United States District Court, W.D. Washington, Tacoma

May 10, 2018

KELLY BENDER, Plaintiff,
v.
NANCY A BERRYHILL, Deputy Commissioner of Social Security for Operations, Defendant.

          ORDER REVERSING AND REMANDING DEFENDANT'S DECISION TO DENY BENEFITS

          DAVID W. CHRISTEL UNITED STATES MAGISTRATE JUDGE.

         Plaintiff Kelly Bender filed this action, pursuant to 42 U.S.C. § 405(g), for judicial review of Defendant's denial of Plaintiff's application for disability insurance benefits (“DIB”). Pursuant to 28 U.S.C. § 636(c), Federal Rule of Civil Procedure 73, and Local Rule MJR 13, the parties have consented to have this matter heard by the undersigned Magistrate Judge. See Dkt. 4.

         After considering the record, the Court concludes the Administrative Law Judge (“ALJ”) erred when he failed to give specific and legitimate reasons to reject evidence from Plaintiff's treating physician, Dr. Lisa Doherty, M.D. Had the ALJ properly considered Dr. Doherty's medical opinion, the residual functional capacity (“RFC”) may have included additional limitations. The ALJ's error is therefore not harmless, and this matter is reversed and remanded pursuant to sentence four of 42 U.S.C. § 405(g) to the Acting Commissioner of Social Security (“Commissioner”) for further proceedings consistent with this Order.

         FACTUAL AND PROCEDURAL HISTORY

         On April 24, 2014, Plaintiff filed an application for DIB, alleging disability as of January 24, 2013. See Dkt. 6, Administrative Record (“AR”) 18. The application was denied upon initial administrative review and on reconsideration. See AR 18. ALJ Steve Lynch held a hearing on June 22, 2016. AR 38-66. In a decision dated October 13, 2016, the ALJ determined Plaintiff to be not disabled. AR 18-30. The Appeals Council denied Plaintiff's request for review of the ALJ's decision, making the ALJ's decision the final decision of the Commissioner. See AR 1-3; 20 C.F.R. § 404.981, § 416.1481.

         In Plaintiff's Opening Brief, Plaintiff maintains the ALJ erred by: (1) failing to provide specific and legitimate reasons to reject medical opinion evidence from Dr. Doherty; (2) failing to provide germane reasons to discount opinion evidence from Dr. Kim Buswell, D.C., Mr. Brent Francisco, M.N., A.R.N.P., P.M.H.N.P., and Mr. Rich Dillman, L.M.H.C.; and (3) giving improper reasons to discount lay witness testimony and Plaintiff's subjective symptom testimony. Dkt. 11, pp. 3-17. Plaintiff argues that as a result of these errors, an award of benefits is warranted. Id.

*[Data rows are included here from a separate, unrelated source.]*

-- ==== Sys2Proof/Config.lean ====
section
/-! DEFINITION. What a platform fixes about one engine instance (00_scope.md R3 and R6). A model takes the OPEN
parameters of R6 as arguments: they stand in one plain record that State carries and no step ever writes, so a
statement about every state is a statement about every choice of them. The engine has no value that the spec
leaves undefined and a program goes on with, so there is no opaque constant here. -/

namespace Sys2Proof

/-- The name of the interface a model implements (R3). -/
def interfaceName : String := "quasis/crypto CORE command interface, revision 1"

/-- The OPEN parameters of R6 for one instance. `NUM_INSTANCES` is the length of the list of engines of a platform
(Machine/Platform.lean). -/
structure Params where
  /-- `IWIN_SIZE`: the size in bytes of the input window (20_memory.md R81). -/
  iwinSize : Nat
  /-- `REG_BASE`: the host address of the register block (10_state.md R44). -/
  regBase : Nat
  /-- `IWIN_BASE`: the host address of the input window (20_memory.md R81). -/
  iwinBase : Nat
deriving DecidableEq, Repr

/-- The size in bytes of the register block (10_state.md R44). -/
def regBlockBytes : Nat := 256

/-- DESIGN CHOICE (log entry 1): the parameters of the instance that `State.reset` stands for. The window size is the
one the programs of 95_test_vectors.md section 3 use; the bases are any two that R6 and R89 allow. -/
def Params.default : Params := ⟨4096, 0x1000, 0x2000⟩

end Sys2Proof
end

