-- ==== Sys2Proof/Machine/Ripemd.lean ====
section
/-! DEFINITION. The compressions of RIPEMD-128, -160, -256 and -320 (46_ripemd.md R460 to R468, R470, R472, R474,
R476). -/

namespace Sys2Proof.Machine

/-- The name of a RIPEMD Boolean function (R463). -/
inductive RmdFn where
  | f1 | f2 | f3 | f4 | f5
deriving DecidableEq, Repr

/-- One row of the tables of R460: `r(j)`, `r'(j)`, `s(j)`, `s'(j)`. -/
structure RmdRow where
  wordLeft : Fin 16
  wordRight : Fin 16
  rotLeft : Nat
  rotRight : Nat
deriving DecidableEq, Repr

/-- One round of a compression: its sixteen rows, and the function and constant of each line (R461, R462). -/
structure RmdRound where
  rows : List RmdRow
  fnLeft : RmdFn
  constLeft : Word32
  fnRight : RmdFn
  constRight : Word32
deriving DecidableEq, Repr

/-- A working register of a line, named as in R464 and R465. -/
inductive RmdReg where
  | a | b | c | d | e
deriving DecidableEq, Repr

/-- Round 1 of the tables of R460: steps 0 to 15. -/
def rmdRows1 : List RmdRow :=
  [⟨0, 5, 11, 8⟩, ⟨1, 14, 14, 9⟩, ⟨2, 7, 15, 9⟩, ⟨3, 0, 12, 11⟩, ⟨4, 9, 5, 13⟩, ⟨5, 2, 8, 15⟩, ⟨6, 11, 7, 15⟩, ⟨7, 4, 9, 5⟩,
   ⟨8, 13, 11, 7⟩, ⟨9, 6, 13, 7⟩, ⟨10, 15, 14, 8⟩, ⟨11, 8, 15, 11⟩, ⟨12, 1, 6, 14⟩, ⟨13, 10, 7, 14⟩, ⟨14, 3, 9, 12⟩, ⟨15, 12, 8, 6⟩]

/-- Round 2 of the tables of R460: steps 16 to 31. -/
def rmdRows2 : List RmdRow :=
  [⟨7, 6, 7, 9⟩, ⟨4, 11, 6, 13⟩, ⟨13, 3, 8, 15⟩, ⟨1, 7, 13, 7⟩, ⟨10, 0, 11, 12⟩, ⟨6, 13, 9, 8⟩, ⟨15, 5, 7, 9⟩, ⟨3, 10, 15, 11⟩,
   ⟨12, 14, 7, 7⟩, ⟨0, 15, 12, 7⟩, ⟨9, 8, 15, 12⟩, ⟨5, 12, 9, 7⟩, ⟨2, 4, 11, 6⟩, ⟨14, 9, 7, 15⟩, ⟨11, 1, 13, 13⟩, ⟨8, 2, 12, 11⟩]

/-- Round 3 of the tables of R460: steps 32 to 47. -/
def rmdRows3 : List RmdRow :=
  [⟨3, 15, 11, 9⟩, ⟨10, 5, 13, 7⟩, ⟨14, 1, 6, 15⟩, ⟨4, 3, 7, 11⟩, ⟨9, 7, 14, 8⟩, ⟨15, 14, 9, 6⟩, ⟨8, 6, 13, 6⟩, ⟨1, 9, 15, 14⟩,
   ⟨2, 11, 14, 12⟩, ⟨7, 8, 8, 13⟩, ⟨0, 12, 13, 5⟩, ⟨6, 2, 6, 14⟩, ⟨13, 10, 5, 13⟩, ⟨11, 0, 12, 13⟩, ⟨5, 4, 7, 7⟩, ⟨12, 13, 5, 5⟩]

/-- Round 4 of the tables of R460: steps 48 to 63. -/
def rmdRows4 : List RmdRow :=
  [⟨1, 8, 11, 15⟩, ⟨9, 6, 12, 5⟩, ⟨11, 4, 14, 8⟩, ⟨10, 1, 15, 11⟩, ⟨0, 3, 14, 14⟩, ⟨8, 11, 15, 14⟩, ⟨12, 15, 9, 6⟩, ⟨4, 0, 8, 14⟩,
   ⟨13, 5, 9, 6⟩, ⟨3, 12, 14, 9⟩, ⟨7, 2, 5, 12⟩, ⟨15, 13, 6, 9⟩, ⟨14, 9, 8, 12⟩, ⟨5, 7, 6, 5⟩, ⟨6, 10, 5, 15⟩, ⟨2, 14, 12, 8⟩]

/-- Round 5 of the tables of R460: steps 64 to 79. -/
def rmdRows5 : List RmdRow :=
  [⟨4, 12, 9, 8⟩, ⟨0, 15, 15, 5⟩, ⟨5, 10, 5, 12⟩, ⟨9, 4, 11, 9⟩, ⟨7, 1, 6, 12⟩, ⟨12, 5, 8, 5⟩, ⟨2, 8, 13, 14⟩, ⟨10, 7, 12, 6⟩,
   ⟨14, 6, 5, 8⟩, ⟨1, 2, 12, 13⟩, ⟨3, 13, 13, 6⟩, ⟨8, 14, 14, 5⟩, ⟨11, 0, 11, 15⟩, ⟨6, 3, 8, 13⟩, ⟨15, 9, 5, 11⟩, ⟨13, 11, 6, 11⟩]

/-- The four rounds of RIPEMD-128 and RIPEMD-256 (R461 and R462, columns 128/256). -/
def rmdRounds4 : List RmdRound :=
  [⟨rmdRows1, .f1, 0x00000000, .f4, 0x50A28BE6⟩,
   ⟨rmdRows2, .f2, 0x5A827999, .f3, 0x5C4DD124⟩,
   ⟨rmdRows3, .f3, 0x6ED9EBA1, .f2, 0x6D703EF3⟩,
   ⟨rmdRows4, .f4, 0x8F1BBCDC, .f1, 0x00000000⟩]

/-- The five rounds of RIPEMD-160 and RIPEMD-320 (R461 and R462, columns 160/320). -/
def rmdRounds5 : List RmdRound :=
  [⟨rmdRows1, .f1, 0x00000000, .f5, 0x50A28BE6⟩,
   ⟨rmdRows2, .f2, 0x5A827999, .f4, 0x5C4DD124⟩,
   ⟨rmdRows3, .f3, 0x6ED9EBA1, .f3, 0x6D703EF3⟩,
   ⟨rmdRows4, .f4, 0x8F1BBCDC, .f2, 0x7A6D76E9⟩,
   ⟨rmdRows5, .f5, 0xA953FD4E, .f1, 0x00000000⟩]

/-- The five Boolean functions of R463. -/
def rmdFn (k : RmdFn) (x y z : Word32) : Word32 :=
  match k with
  | .f1 => x ^^^ y ^^^ z
  | .f2 => (x &&& y) ||| (~~~x &&& z)
  | .f3 => (x ||| ~~~y) ^^^ z
  | .f4 => (x &&& z) ||| (y &&& ~~~z)
  | .f5 => x ^^^ (y ||| ~~~z)

/-- `Step4` (R464), with the function, constant, message word and rotation of the step. -/
def rmdStep4 (f : RmdFn) (k : Word32) (word : Word32) (rot : Nat) (r : Regs4) : Regs4 :=
  ⟨r.d, rotl (r.a + rmdFn f r.b r.c r.d + word + k) rot, r.b, r.c⟩

/-- `Step5` (R465), with the function, constant, message word and rotation of the step. -/
def rmdStep5 (f : RmdFn) (k : Word32) (word : Word32) (rot : Nat) (r : Regs5) : Regs5 :=
  ⟨r.e, rotl (r.a + rmdFn f r.b r.c r.d + word + k) rot + r.e, r.b, rotl r.c 10, r.d⟩

/-- The sixteen steps of one round on both 4-word lines, left line first (R464, R466). -/
def rmdRound4 (x : Vector Word32 16) (lr : Regs4 × Regs4) (q : RmdRound) : Regs4 × Regs4 :=
  (q.rows.foldl (fun r row => rmdStep4 q.fnLeft q.constLeft x[row.wordLeft] row.rotLeft r) lr.1,
   q.rows.foldl (fun r row => rmdStep4 q.fnRight q.constRight x[row.wordRight] row.rotRight r) lr.2)

/-- The sixteen steps of one round on both 5-word lines, left line first (R465, R466). -/
def rmdRound5 (x : Vector Word32 16) (lr : Regs5 × Regs5) (q : RmdRound) : Regs5 × Regs5 :=
  (q.rows.foldl (fun r row => rmdStep5 q.fnLeft q.constLeft x[row.wordLeft] row.rotLeft r) lr.1,
   q.rows.foldl (fun r row => rmdStep5 q.fnRight q.constRight x[row.wordRight] row.rotRight r) lr.2)

/-- The exchange of one register between two 4-word lines (R468). A 4-word line has no register `E`. -/
def rmdSwap4 (k : RmdReg) (lr : Regs4 × Regs4) : Regs4 × Regs4 :=
  match k with
  | .a => ({ lr.1 with a := lr.2.a }, { lr.2 with a := lr.1.a })
  | .b => ({ lr.1 with b := lr.2.b }, { lr.2 with b := lr.1.b })
  | .c => ({ lr.1 with c := lr.2.c }, { lr.2 with c := lr.1.c })
  | .d => ({ lr.1 with d := lr.2.d }, { lr.2 with d := lr.1.d })
  | .e => lr

/-- The exchange of one register between two 5-word lines (R468). -/
def rmdSwap5 (k : RmdReg) (lr : Regs5 × Regs5) : Regs5 × Regs5 :=
  match k with
  | .a => ({ lr.1 with a := lr.2.a }, { lr.2 with a := lr.1.a })
  | .b => ({ lr.1 with b := lr.2.b }, { lr.2 with b := lr.1.b })
  | .c => ({ lr.1 with c := lr.2.c }, { lr.2 with c := lr.1.c })
  | .d => ({ lr.1 with d := lr.2.d }, { lr.2 with d := lr.1.d })
  | .e => ({ lr.1 with e := lr.2.e }, { lr.2 with e := lr.1.e })

/-- The register RIPEMD-256 exchanges after each of its four rounds (R468). -/
def rmdSwaps256 : List RmdReg := [.a, .b, .c, .d]

/-- The register RIPEMD-320 exchanges after each of its five rounds (R468). -/
def rmdSwaps320 : List RmdReg := [.b, .d, .a, .c, .e]

/-- `Compress_RMD128` (R470), with its cross-wise combination. -/
def compressRmd128 (hin : Regs4) (x : Vector Word32 16) : Regs4 :=
  let lr := rmdRounds4.foldl (rmdRound4 x) (hin, hin)
  ⟨hin.b + lr.1.c + lr.2.d, hin.c + lr.1.d + lr.2.a, hin.d + lr.1.a + lr.2.b, hin.a + lr.1.b + lr.2.c⟩

/-- `Compress_RMD160` (R472), with its cross-wise combination. -/
def compressRmd160 (hin : Regs5) (x : Vector Word32 16) : Regs5 :=
  let lr := rmdRounds5.foldl (rmdRound5 x) (hin, hin)
  ⟨hin.b + lr.1.c + lr.2.d, hin.c + lr.1.d + lr.2.e, hin.d + lr.1.e + lr.2.a, hin.e + lr.1.a + lr.2.b,
   hin.a + lr.1.b + lr.2.c⟩

/-- `Compress_RMD256` (R474): the left line starts from the first half of the chaining value and the right line from
the second (R467), one exchange ends each round, and each line feeds forward into its own half. -/
def compressRmd256 (hin : Regs4 × Regs4) (x : Vector Word32 16) : Regs4 × Regs4 :=
  let lr := (rmdRounds4.zip rmdSwaps256).foldl (fun lr q => rmdSwap4 q.2 (rmdRound4 x lr q.1)) hin
  (hin.1.add lr.1, hin.2.add lr.2)

/-- `Compress_RMD320` (R476): as RIPEMD-256, with five registers and five rounds. -/
def compressRmd320 (hin : Regs5 × Regs5) (x : Vector Word32 16) : Regs5 × Regs5 :=
  let lr := (rmdRounds5.zip rmdSwaps320).foldl (fun lr q => rmdSwap5 q.2 (rmdRound5 x lr q.1)) hin
  (hin.1.add lr.1, hin.2.add lr.2)

end Sys2Proof.Machine
end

         STANDARD OF REVIEW

         Pursuant to 42 U.S.C. § 405(g), this Court may set aside the Commissioner's denial of social security benefits if the ALJ's findings are based on legal error or not supported by substantial evidence in the record as a whole. Bayliss v. Barnhart, 427 F.3d 1211, 1214 n.1 (9th Cir. 2005) (citing Tidwell v. Apfel, 161 F.3d 599, 601 (9th Cir. 1999)).

         DISCUSSION

         I. Whether the ALJ properly considered the medical opinion evidence from Dr. Doherty.

         Plaintiff first argues the ALJ failed to provide specific and legitimate reasons for discounting medical opinion evidence from Dr. Doherty, Plaintiff's treating physician. Dkt. 11, pp. 1, 3-6.

         An ALJ must provide “clear and convincing” reasons for rejecting the uncontradicted opinion of either a treating or examining physician. Lester v. Chater, 81 F.3d 821, 830 (9th Cir. 1996) (citing Pitzer v. Sullivan, 908 F.2d 502, 506 (9th Cir. 1990); Embrey v. Bowen, 849 F.2d 418, 422 (9th Cir. 1988)). When a treating or examining physician's opinion is contradicted, the opinion can be rejected “for specific and legitimate reasons that are supported by substantial evidence in the record.” Lester, 81 F.3d at 830-31 (citing Andrews v. Shalala, 53 F.3d 1035, 1043 (9th Cir. 1995); Murray v. Heckler, 722 F.2d 499, 502 (9th Cir. 1983)). The ALJ can accomplish this by “setting out a detailed and thorough summary of the facts and conflicting clinical evidence, stating his interpretation thereof, and making findings.” Reddick v. Chater, 157 F.3d 715, 725 (9th Cir. 1998) (citing Magallanes v. Bowen, 881 F.2d 747, 751 (9th Cir. 1989)).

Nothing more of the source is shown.